#### Provided information

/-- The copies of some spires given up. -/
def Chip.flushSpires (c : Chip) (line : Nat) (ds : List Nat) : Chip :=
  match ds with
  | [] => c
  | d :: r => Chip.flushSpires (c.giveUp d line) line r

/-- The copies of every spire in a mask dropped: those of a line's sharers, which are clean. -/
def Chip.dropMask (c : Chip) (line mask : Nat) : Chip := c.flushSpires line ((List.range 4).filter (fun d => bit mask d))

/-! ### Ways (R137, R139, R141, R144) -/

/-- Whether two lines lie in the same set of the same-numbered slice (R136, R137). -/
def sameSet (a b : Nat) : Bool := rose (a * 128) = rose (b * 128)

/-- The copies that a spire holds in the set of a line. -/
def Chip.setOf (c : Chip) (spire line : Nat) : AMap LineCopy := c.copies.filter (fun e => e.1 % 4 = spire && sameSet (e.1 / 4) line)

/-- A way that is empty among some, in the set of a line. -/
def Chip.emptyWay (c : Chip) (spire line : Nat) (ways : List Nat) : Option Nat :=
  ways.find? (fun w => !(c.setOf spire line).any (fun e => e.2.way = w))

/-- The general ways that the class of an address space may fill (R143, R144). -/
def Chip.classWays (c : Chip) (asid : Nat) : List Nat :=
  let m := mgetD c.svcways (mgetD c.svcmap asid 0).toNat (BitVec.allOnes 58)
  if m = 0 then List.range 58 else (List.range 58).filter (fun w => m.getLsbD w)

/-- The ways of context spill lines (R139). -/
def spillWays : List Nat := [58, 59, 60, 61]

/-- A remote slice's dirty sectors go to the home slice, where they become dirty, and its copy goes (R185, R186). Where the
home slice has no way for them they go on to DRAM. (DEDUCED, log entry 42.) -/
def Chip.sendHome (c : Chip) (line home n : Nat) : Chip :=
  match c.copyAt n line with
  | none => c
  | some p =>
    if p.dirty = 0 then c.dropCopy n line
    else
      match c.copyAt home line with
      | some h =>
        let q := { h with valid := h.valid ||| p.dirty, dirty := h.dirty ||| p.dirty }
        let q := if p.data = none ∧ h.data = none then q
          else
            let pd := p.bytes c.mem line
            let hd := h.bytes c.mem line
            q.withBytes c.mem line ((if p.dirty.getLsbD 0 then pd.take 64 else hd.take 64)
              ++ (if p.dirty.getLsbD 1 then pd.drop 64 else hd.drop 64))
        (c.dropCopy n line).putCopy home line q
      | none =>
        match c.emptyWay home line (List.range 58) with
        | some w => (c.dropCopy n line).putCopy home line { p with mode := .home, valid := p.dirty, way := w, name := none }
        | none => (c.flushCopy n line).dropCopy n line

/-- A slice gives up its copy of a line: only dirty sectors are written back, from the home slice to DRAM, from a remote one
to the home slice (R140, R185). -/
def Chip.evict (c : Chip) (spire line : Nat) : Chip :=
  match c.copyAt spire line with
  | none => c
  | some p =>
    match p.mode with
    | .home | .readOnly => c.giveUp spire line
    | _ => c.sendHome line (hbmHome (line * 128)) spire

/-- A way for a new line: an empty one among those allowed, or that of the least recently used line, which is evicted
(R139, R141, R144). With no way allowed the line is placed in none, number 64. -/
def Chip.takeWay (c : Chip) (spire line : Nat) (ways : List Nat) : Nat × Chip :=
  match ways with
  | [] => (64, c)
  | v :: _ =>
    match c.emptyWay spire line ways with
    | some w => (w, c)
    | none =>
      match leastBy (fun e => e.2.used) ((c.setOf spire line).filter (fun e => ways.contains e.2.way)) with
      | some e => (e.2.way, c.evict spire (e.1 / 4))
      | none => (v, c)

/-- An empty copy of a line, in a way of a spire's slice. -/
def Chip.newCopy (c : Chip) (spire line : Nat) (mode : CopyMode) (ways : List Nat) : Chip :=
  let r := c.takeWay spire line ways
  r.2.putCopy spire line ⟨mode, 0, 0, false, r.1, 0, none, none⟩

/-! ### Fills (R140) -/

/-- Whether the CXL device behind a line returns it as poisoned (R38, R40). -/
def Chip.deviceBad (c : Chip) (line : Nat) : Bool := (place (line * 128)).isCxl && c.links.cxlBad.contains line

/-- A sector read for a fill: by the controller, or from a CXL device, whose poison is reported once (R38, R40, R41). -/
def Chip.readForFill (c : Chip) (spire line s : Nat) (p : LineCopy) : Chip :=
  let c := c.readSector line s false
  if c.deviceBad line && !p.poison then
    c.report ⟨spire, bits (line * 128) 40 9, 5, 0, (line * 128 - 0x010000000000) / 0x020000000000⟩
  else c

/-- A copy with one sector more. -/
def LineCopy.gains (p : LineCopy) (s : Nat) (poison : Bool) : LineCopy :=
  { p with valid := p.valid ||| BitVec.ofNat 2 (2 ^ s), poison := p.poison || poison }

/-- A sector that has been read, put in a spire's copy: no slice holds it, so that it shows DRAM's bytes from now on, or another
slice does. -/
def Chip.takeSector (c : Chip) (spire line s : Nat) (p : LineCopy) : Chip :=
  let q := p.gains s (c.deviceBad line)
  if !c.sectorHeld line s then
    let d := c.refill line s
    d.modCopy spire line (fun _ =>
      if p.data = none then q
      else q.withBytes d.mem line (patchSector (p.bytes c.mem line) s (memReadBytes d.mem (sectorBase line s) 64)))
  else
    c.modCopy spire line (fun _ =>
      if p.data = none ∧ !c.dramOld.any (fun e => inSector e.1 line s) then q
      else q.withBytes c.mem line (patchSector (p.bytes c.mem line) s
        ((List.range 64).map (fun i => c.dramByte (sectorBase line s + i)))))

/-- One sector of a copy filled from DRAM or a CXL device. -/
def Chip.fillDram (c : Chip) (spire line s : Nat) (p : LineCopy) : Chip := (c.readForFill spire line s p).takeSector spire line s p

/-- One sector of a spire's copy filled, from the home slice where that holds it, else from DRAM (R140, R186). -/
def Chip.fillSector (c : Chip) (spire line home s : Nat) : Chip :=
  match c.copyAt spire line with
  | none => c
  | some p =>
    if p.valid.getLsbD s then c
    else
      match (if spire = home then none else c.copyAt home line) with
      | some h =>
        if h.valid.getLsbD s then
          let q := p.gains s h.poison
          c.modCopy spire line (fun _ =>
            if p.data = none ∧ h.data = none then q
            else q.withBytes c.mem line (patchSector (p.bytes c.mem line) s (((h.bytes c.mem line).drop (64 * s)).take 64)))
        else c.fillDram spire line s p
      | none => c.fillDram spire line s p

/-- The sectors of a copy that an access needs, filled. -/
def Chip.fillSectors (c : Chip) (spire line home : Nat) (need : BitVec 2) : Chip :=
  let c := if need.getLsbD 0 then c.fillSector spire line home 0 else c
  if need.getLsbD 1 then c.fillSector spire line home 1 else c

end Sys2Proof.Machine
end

########
#### Provided information

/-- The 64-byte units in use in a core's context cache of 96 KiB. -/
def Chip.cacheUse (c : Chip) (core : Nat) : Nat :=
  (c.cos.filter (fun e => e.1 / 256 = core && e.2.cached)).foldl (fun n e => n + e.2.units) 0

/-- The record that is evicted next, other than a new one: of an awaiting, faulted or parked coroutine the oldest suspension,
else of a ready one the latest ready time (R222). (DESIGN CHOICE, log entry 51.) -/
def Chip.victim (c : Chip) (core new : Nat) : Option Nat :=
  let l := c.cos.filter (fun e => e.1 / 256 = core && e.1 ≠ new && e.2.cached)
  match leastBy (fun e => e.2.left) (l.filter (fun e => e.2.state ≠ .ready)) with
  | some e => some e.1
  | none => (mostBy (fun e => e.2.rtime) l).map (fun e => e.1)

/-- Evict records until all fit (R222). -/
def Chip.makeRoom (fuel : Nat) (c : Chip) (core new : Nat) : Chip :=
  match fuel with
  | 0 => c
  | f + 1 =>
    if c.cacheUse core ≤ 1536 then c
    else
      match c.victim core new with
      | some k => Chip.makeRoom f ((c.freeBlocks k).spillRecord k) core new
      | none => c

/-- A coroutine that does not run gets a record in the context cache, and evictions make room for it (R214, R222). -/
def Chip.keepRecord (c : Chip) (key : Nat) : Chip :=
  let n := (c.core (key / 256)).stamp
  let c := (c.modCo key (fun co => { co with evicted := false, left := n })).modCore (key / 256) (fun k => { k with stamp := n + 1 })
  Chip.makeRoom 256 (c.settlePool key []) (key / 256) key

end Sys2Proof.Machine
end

########

(Action item) Among the records above, only the lines between the line holding "match ways with" and the line holding "if c.deviceBad line && !p.poison then", inclusive, are to be output, exactly as written.

(Written reply)
  match ways with
  | [] => (64, c)
  | v :: _ =>
    match c.emptyWay spire line ways with
    | some w => (w, c)
    | none =>
      match leastBy (fun e => e.2.used) ((c.setOf spire line).filter (fun e => ways.contains e.2.way)) with
      | some e => (e.2.way, c.evict spire (e.1 / 4))
      | none => (v, c)

/-- An empty copy of a line, in a way of a spire's slice. -/
def Chip.newCopy (c : Chip) (spire line : Nat) (mode : CopyMode) (ways : List Nat) : Chip :=
  let r := c.takeWay spire line ways
  r.2.putCopy spire line ⟨mode, 0, 0, false, r.1, 0, none, none⟩

/-! ### Fills (R140) -/

/-- Whether the CXL device behind a line returns it as poisoned (R38, R40). -/
def Chip.deviceBad (c : Chip) (line : Nat) : Bool := (place (line * 128)).isCxl && c.links.cxlBad.contains line

/-- A sector read for a fill: by the controller, or from a CXL device, whose poison is reported once (R38, R40, R41). -/
def Chip.readForFill (c : Chip) (spire line s : Nat) (p : LineCopy) : Chip :=
  let c := c.readSector line s false
  if c.deviceBad line && !p.poison then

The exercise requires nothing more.